── Supplied records ──

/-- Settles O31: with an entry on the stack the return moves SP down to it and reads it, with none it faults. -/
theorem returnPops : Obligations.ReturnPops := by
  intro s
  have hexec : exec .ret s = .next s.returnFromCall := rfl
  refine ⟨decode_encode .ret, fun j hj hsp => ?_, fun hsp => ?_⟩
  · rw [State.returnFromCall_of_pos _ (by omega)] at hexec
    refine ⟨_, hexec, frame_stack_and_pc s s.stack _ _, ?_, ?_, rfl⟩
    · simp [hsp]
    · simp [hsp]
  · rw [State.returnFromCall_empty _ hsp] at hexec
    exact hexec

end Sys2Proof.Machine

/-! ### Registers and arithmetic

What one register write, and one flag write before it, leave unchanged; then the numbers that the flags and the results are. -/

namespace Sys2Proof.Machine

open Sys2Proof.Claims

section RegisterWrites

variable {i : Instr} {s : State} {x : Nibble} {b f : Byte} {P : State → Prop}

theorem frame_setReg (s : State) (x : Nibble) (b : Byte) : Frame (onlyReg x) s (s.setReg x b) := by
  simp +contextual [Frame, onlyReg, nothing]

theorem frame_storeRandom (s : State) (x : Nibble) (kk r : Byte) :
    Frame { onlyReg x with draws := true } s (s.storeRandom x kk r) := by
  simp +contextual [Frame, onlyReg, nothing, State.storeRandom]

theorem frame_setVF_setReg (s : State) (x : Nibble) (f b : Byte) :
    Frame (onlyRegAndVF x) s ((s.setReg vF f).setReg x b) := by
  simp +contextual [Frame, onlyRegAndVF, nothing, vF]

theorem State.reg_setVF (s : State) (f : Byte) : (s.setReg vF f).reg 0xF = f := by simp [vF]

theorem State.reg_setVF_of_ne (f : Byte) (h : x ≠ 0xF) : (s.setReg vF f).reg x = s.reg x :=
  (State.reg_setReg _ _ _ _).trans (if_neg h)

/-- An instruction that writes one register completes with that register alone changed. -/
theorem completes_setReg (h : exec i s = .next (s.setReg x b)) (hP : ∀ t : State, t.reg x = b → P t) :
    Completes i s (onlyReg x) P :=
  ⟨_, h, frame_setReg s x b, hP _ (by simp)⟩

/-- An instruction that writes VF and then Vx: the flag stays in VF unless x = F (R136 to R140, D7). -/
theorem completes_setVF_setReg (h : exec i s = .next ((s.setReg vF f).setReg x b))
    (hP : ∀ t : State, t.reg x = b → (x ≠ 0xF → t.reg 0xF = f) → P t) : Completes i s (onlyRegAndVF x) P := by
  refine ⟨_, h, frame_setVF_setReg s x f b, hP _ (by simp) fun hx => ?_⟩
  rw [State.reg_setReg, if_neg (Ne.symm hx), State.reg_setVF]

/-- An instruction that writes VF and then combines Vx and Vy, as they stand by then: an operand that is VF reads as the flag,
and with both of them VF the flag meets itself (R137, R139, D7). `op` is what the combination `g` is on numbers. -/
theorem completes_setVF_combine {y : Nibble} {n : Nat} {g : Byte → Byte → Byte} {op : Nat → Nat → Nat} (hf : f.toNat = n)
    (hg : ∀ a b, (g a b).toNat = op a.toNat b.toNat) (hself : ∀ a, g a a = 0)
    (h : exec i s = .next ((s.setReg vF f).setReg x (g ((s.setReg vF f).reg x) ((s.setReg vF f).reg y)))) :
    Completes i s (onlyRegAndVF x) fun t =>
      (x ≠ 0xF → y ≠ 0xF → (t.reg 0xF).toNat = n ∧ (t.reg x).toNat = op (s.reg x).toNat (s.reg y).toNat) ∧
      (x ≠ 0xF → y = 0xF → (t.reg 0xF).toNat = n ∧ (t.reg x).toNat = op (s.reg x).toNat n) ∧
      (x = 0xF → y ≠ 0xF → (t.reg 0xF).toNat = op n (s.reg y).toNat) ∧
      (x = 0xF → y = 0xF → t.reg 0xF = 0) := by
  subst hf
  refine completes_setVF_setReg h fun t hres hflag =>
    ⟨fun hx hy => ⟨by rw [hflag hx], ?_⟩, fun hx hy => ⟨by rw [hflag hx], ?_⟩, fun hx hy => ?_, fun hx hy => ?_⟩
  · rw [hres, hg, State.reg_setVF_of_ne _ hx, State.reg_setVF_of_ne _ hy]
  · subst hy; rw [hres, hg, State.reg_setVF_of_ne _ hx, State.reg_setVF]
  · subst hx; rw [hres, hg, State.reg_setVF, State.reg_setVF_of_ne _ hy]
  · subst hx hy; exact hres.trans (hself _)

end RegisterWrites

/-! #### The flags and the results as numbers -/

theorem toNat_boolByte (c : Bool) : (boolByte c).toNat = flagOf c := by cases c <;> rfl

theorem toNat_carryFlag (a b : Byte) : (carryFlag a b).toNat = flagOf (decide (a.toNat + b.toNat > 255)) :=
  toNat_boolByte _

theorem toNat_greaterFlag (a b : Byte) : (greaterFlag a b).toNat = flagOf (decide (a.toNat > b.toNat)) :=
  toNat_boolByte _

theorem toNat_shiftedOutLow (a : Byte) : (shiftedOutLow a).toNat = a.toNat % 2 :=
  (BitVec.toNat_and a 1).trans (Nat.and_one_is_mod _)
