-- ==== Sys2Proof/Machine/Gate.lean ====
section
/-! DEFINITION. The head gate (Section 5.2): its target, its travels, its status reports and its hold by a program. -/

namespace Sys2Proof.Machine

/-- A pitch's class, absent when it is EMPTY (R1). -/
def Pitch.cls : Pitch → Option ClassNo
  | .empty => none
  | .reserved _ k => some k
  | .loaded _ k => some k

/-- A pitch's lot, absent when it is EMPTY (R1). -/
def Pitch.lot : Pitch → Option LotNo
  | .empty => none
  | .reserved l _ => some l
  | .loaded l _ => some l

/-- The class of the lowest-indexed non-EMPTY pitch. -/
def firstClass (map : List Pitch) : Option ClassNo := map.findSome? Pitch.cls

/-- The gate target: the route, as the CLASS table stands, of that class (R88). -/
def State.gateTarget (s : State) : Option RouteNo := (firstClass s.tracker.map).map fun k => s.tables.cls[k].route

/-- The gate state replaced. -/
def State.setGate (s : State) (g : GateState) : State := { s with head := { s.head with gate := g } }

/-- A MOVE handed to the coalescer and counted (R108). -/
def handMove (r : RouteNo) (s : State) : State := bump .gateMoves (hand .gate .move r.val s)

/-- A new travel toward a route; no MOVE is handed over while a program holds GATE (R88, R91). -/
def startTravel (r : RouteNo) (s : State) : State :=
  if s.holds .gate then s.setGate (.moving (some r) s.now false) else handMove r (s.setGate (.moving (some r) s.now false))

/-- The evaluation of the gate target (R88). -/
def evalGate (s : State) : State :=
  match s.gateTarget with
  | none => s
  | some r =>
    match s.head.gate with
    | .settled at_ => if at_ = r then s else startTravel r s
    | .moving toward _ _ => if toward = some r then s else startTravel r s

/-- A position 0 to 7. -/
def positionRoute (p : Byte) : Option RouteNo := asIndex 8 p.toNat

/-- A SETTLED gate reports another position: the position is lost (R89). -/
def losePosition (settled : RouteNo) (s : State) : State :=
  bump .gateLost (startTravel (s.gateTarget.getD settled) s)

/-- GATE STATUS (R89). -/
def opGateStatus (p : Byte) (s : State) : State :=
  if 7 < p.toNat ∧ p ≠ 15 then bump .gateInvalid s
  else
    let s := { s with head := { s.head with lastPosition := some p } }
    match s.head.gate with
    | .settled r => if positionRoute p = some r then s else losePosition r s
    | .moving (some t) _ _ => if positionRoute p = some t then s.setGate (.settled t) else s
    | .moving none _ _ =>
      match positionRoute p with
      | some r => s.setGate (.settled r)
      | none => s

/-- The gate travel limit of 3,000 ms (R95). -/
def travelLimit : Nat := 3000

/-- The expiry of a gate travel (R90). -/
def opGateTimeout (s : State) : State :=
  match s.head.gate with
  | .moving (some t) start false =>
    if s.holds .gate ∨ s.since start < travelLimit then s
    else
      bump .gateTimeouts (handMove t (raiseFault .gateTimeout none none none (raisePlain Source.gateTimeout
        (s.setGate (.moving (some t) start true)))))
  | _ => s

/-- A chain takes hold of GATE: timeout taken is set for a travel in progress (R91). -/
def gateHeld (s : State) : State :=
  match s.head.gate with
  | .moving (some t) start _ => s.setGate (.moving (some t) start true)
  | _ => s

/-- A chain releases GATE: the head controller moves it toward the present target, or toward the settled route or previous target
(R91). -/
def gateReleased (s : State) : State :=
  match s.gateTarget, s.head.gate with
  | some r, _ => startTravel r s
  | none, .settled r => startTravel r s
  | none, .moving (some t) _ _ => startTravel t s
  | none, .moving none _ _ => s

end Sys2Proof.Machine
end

───

_Work task_. Begin at the first line of the entries above and copy every line exactly, ending with the line that contains "theorem frame_setVF_setReg (s".

_Exercise solution_.
/-- Settles O31: with an entry on the stack the return moves SP down to it and reads it, with none it faults. -/
theorem returnPops : Obligations.ReturnPops := by
  intro s
  have hexec : exec .ret s = .next s.returnFromCall := rfl
  refine ⟨decode_encode .ret, fun j hj hsp => ?_, fun hsp => ?_⟩
  · rw [State.returnFromCall_of_pos _ (by omega)] at hexec
    refine ⟨_, hexec, frame_stack_and_pc s s.stack _ _, ?_, ?_, rfl⟩
    · simp [hsp]
    · simp [hsp]
  · rw [State.returnFromCall_empty _ hsp] at hexec
    exact hexec

end Sys2Proof.Machine

/-! ### Registers and arithmetic

What one register write, and one flag write before it, leave unchanged; then the numbers that the flags and the results are. -/

namespace Sys2Proof.Machine

open Sys2Proof.Claims

section RegisterWrites

variable {i : Instr} {s : State} {x : Nibble} {b f : Byte} {P : State → Prop}

theorem frame_setReg (s : State) (x : Nibble) (b : Byte) : Frame (onlyReg x) s (s.setReg x b) := by
  simp +contextual [Frame, onlyReg, nothing]

theorem frame_storeRandom (s : State) (x : Nibble) (kk r : Byte) :
    Frame { onlyReg x with draws := true } s (s.storeRandom x kk r) := by
  simp +contextual [Frame, onlyReg, nothing, State.storeRandom]

theorem frame_setVF_setReg (s : State) (x : Nibble) (f b : Byte) :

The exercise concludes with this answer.